Segment Start: Material for this exercise

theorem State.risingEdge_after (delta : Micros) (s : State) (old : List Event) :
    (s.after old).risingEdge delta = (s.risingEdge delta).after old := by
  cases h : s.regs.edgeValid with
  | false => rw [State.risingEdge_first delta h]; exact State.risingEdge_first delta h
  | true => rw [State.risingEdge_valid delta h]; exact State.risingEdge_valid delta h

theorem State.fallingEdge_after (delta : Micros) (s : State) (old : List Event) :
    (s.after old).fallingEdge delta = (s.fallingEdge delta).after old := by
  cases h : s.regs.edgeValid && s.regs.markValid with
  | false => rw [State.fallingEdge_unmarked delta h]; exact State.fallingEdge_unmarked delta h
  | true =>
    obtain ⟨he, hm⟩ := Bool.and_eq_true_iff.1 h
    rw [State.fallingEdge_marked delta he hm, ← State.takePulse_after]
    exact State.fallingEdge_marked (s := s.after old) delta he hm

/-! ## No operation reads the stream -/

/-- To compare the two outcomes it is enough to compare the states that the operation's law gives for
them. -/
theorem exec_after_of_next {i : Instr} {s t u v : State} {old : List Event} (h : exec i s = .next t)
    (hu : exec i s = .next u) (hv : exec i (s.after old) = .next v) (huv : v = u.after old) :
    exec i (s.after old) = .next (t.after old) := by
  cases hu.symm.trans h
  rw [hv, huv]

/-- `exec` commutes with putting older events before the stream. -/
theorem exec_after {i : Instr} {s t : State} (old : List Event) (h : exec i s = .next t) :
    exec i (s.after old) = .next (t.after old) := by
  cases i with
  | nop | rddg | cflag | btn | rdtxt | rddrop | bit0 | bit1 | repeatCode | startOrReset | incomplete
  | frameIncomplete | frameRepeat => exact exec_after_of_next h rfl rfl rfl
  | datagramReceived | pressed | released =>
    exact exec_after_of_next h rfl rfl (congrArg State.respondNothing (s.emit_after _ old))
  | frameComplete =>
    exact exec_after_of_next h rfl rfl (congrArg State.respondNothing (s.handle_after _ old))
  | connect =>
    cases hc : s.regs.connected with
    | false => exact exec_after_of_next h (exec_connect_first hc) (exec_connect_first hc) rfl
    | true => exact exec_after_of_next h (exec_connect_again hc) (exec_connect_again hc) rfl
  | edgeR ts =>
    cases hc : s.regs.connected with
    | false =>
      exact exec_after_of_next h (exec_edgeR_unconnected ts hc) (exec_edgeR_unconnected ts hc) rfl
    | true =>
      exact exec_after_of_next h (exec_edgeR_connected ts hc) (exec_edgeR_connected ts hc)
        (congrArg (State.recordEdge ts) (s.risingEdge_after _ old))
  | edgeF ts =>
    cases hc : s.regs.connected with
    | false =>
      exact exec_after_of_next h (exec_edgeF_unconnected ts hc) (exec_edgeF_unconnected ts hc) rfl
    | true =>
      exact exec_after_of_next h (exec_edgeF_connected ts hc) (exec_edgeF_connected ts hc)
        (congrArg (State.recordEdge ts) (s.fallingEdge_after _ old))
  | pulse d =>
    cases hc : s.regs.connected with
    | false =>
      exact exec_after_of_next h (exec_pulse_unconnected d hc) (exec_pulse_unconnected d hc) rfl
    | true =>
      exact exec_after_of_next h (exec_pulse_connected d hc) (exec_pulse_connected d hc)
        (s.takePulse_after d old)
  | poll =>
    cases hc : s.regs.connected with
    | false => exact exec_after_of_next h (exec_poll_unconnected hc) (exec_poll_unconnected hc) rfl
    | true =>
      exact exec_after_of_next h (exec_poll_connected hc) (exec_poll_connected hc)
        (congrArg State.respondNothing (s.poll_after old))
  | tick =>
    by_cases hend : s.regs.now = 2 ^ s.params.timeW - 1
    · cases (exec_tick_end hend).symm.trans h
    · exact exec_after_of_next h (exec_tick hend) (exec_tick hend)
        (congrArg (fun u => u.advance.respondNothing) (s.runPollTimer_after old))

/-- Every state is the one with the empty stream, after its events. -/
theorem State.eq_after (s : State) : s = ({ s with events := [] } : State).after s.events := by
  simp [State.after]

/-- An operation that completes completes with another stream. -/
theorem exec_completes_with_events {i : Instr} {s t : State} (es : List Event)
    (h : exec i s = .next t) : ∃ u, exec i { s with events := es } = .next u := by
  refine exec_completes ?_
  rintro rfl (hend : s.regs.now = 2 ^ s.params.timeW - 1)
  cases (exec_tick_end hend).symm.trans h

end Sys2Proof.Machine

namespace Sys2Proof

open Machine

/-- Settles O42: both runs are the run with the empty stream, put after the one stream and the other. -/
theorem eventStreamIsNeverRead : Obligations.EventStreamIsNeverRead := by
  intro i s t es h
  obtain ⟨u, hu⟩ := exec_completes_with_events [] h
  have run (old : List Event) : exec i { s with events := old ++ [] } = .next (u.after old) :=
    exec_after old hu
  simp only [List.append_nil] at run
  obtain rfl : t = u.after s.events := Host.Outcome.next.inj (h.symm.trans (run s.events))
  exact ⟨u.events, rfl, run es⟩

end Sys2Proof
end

Segment End: Material for this exercise

What is required:
All that should be written out is the stretch of lines above between the one holding "open Machine" and the one holding "simp only [List.append_nil] at run", inclusive, exactly as given.

Output:
open Machine

/-- Settles O42: both runs are the run with the empty stream, put after the one stream and the other. -/
theorem eventStreamIsNeverRead : Obligations.EventStreamIsNeverRead := by
  intro i s t es h
  obtain ⟨u, hu⟩ := exec_completes_with_events [] h
  have run (old : List Event) : exec i { s with events := old ++ [] } = .next (u.after old) :=
    exec_after old hu
  simp only [List.append_nil] at run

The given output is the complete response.